*Exercise input*
-- ==== Sys2Proof/Machine/Begin.lean ====
section
/-! DEFINITION. Clearing presence maps (R89, R91), what BEGIN and WIPE do to each block (R166, R167), and the BEGIN
probe. -/

namespace Sys2Proof.Machine

/-! ## Clearing maps (R89, R91) -/

/-- The void mark of a redirected write in progress to one of the maps cleared (R89). -/
def ICycle.voided (cleared : MapId → Bool) (c : ICycle) : ICycle :=
  match c.stage, c.cycle.op, c.record.treatment with
  | .redirected _, .write _, .redirect m _ => if cleared m then { c with stage := .redirected true } else c
  | _, _, _ => c

/-- Maps cleared without memory traffic; a redirected write in progress to one of them is marked void (R89, R91). -/
def clearMaps (cleared : MapId → Bool) (d : Lc44) : Lc44 :=
  (d.onOvu fun o =>
    { o with
      map0 := if cleared .map0 then [] else o.map0
      map1 := if cleared .map1 then [] else o.map1 }).onIport fun p =>
    { p with cycle := p.cycle.map (ICycle.voided cleared) }

/-! ## BEGIN and WIPE (R166, R167) -/

/-- RCU in its reset state (R121); the tick count goes on. -/
def Rcu.toReset (r : Rcu) : Rcu := { Rcu.reset with tickCount := r.tickCount }

/-- What BEGIN and WIPE have in common, with ACU's next sequence after it. -/
def commonReset (next : Nat) (d : Lc44) : Lc44 :=
  let d := d.onMpc fun m =>
    { m with timeout := Config.defaultMemoryTimeout, faults := 0, timeouts := 0, lastFailure := none }
  let d := d.onCcl fun c => { c with table := Vector.replicate 16 none, faults := .zero }
  let d := unliveRules (fun _ => true) (d.onFgd fun _ => Fgd.reset)
  let d := d.onTru fun t => { t with opened := 0, confirmed := 0, rolledBack := 0, ignoredMarks := 0 }
  let d := clearMaps (fun _ => true) (d.onOvu fun o => { o with fold := .reset })
  let d := d.onRcu Rcu.toReset
  let d := d.onTmu Tmu.toDefaults
  let d := d.onAcu fun _ => { Acu.reset with nextSequence := next }
  let d := mirrorToDefaults d
  d.onPhc fun p => { p with operation := .reset }

/-- BEGIN after its probe read (R166). -/
def beginEffect (d : Lc44) : Lc44 :=
  setPhase .commissioning ((commonReset 1 d).onPhc fun p => { p with seconds := 0, accumulator := 0 })

/-- A WIPE that is taken (R167): RCU tells TMU that every carrier has left TRACK and every peak is reset (R121). TMU's
view and peak have no carrier already (R134, R137), so the two notices, when they are taken, confirm it (log 26). -/
def wipeEffect (d : Lc44) : Lc44 :=
  let d := commonReset d.acu.nextSequence d
  raiseTmu (.peakReset allCarriers) (raiseTmu (.leftTrack allCarriers) (setPhase .transparent d))

/-- The BEGIN probe is requested (R166). -/
def beginProbe (d : Lc44) : Lc44 :=
  requestInt .phc ⟨d.profileAddr 0, .read⟩ (d.onPhc fun p => { p with work := .probe })

/-- The BEGIN probe ended (R166). -/
def probeEnded (failure : Option MFailure) (d : Lc44) : Lc44 :=
  let d := d.onPhc fun p => { p with work := .idle }
  match failure with
  | some _ => answer .noMem [] d
  | none => answer .ok [] (beginEffect d)

end Sys2Proof.Machine
end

*Task brief*
Output the whole listing word for word.

*Written answer*
-- ==== Sys2Proof/Machine/Begin.lean ====
section
/-! DEFINITION. Clearing presence maps (R89, R91), what BEGIN and WIPE do to each block (R166, R167), and the BEGIN
probe. -/

namespace Sys2Proof.Machine

/-! ## Clearing maps (R89, R91) -/

/-- The void mark of a redirected write in progress to one of the maps cleared (R89). -/
def ICycle.voided (cleared : MapId → Bool) (c : ICycle) : ICycle :=
  match c.stage, c.cycle.op, c.record.treatment with
  | .redirected _, .write _, .redirect m _ => if cleared m then { c with stage := .redirected true } else c
  | _, _, _ => c

/-- Maps cleared without memory traffic; a redirected write in progress to one of them is marked void (R89, R91). -/
def clearMaps (cleared : MapId → Bool) (d : Lc44) : Lc44 :=
  (d.onOvu fun o =>
    { o with
      map0 := if cleared .map0 then [] else o.map0
      map1 := if cleared .map1 then [] else o.map1 }).onIport fun p =>
    { p with cycle := p.cycle.map (ICycle.voided cleared) }

/-! ## BEGIN and WIPE (R166, R167) -/

/-- RCU in its reset state (R121); the tick count goes on. -/
def Rcu.toReset (r : Rcu) : Rcu := { Rcu.reset with tickCount := r.tickCount }

/-- What BEGIN and WIPE have in common, with ACU's next sequence after it. -/
def commonReset (next : Nat) (d : Lc44) : Lc44 :=
  let d := d.onMpc fun m =>
    { m with timeout := Config.defaultMemoryTimeout, faults := 0, timeouts := 0, lastFailure := none }
  let d := d.onCcl fun c => { c with table := Vector.replicate 16 none, faults := .zero }
  let d := unliveRules (fun _ => true) (d.onFgd fun _ => Fgd.reset)
  let d := d.onTru fun t => { t with opened := 0, confirmed := 0, rolledBack := 0, ignoredMarks := 0 }
  let d := clearMaps (fun _ => true) (d.onOvu fun o => { o with fold := .reset })
  let d := d.onRcu Rcu.toReset
  let d := d.onTmu Tmu.toDefaults
  let d := d.onAcu fun _ => { Acu.reset with nextSequence := next }
  let d := mirrorToDefaults d
  d.onPhc fun p => { p with operation := .reset }

/-- BEGIN after its probe read (R166). -/
def beginEffect (d : Lc44) : Lc44 :=
  setPhase .commissioning ((commonReset 1 d).onPhc fun p => { p with seconds := 0, accumulator := 0 })

/-- A WIPE that is taken (R167): RCU tells TMU that every carrier has left TRACK and every peak is reset (R121). TMU's
view and peak have no carrier already (R134, R137), so the two notices, when they are taken, confirm it (log 26). -/
def wipeEffect (d : Lc44) : Lc44 :=
  let d := commonReset d.acu.nextSequence d
  raiseTmu (.peakReset allCarriers) (raiseTmu (.leftTrack allCarriers) (setPhase .transparent d))

/-- The BEGIN probe is requested (R166). -/
def beginProbe (d : Lc44) : Lc44 :=
  requestInt .phc ⟨d.profileAddr 0, .read⟩ (d.onPhc fun p => { p with work := .probe })

/-- The BEGIN probe ended (R166). -/
def probeEnded (failure : Option MFailure) (d : Lc44) : Lc44 :=
  let d := d.onPhc fun p => { p with work := .idle }
  match failure with
  | some _ => answer .noMem [] d
  | none => answer .ok [] (beginEffect d)

end Sys2Proof.Machine
end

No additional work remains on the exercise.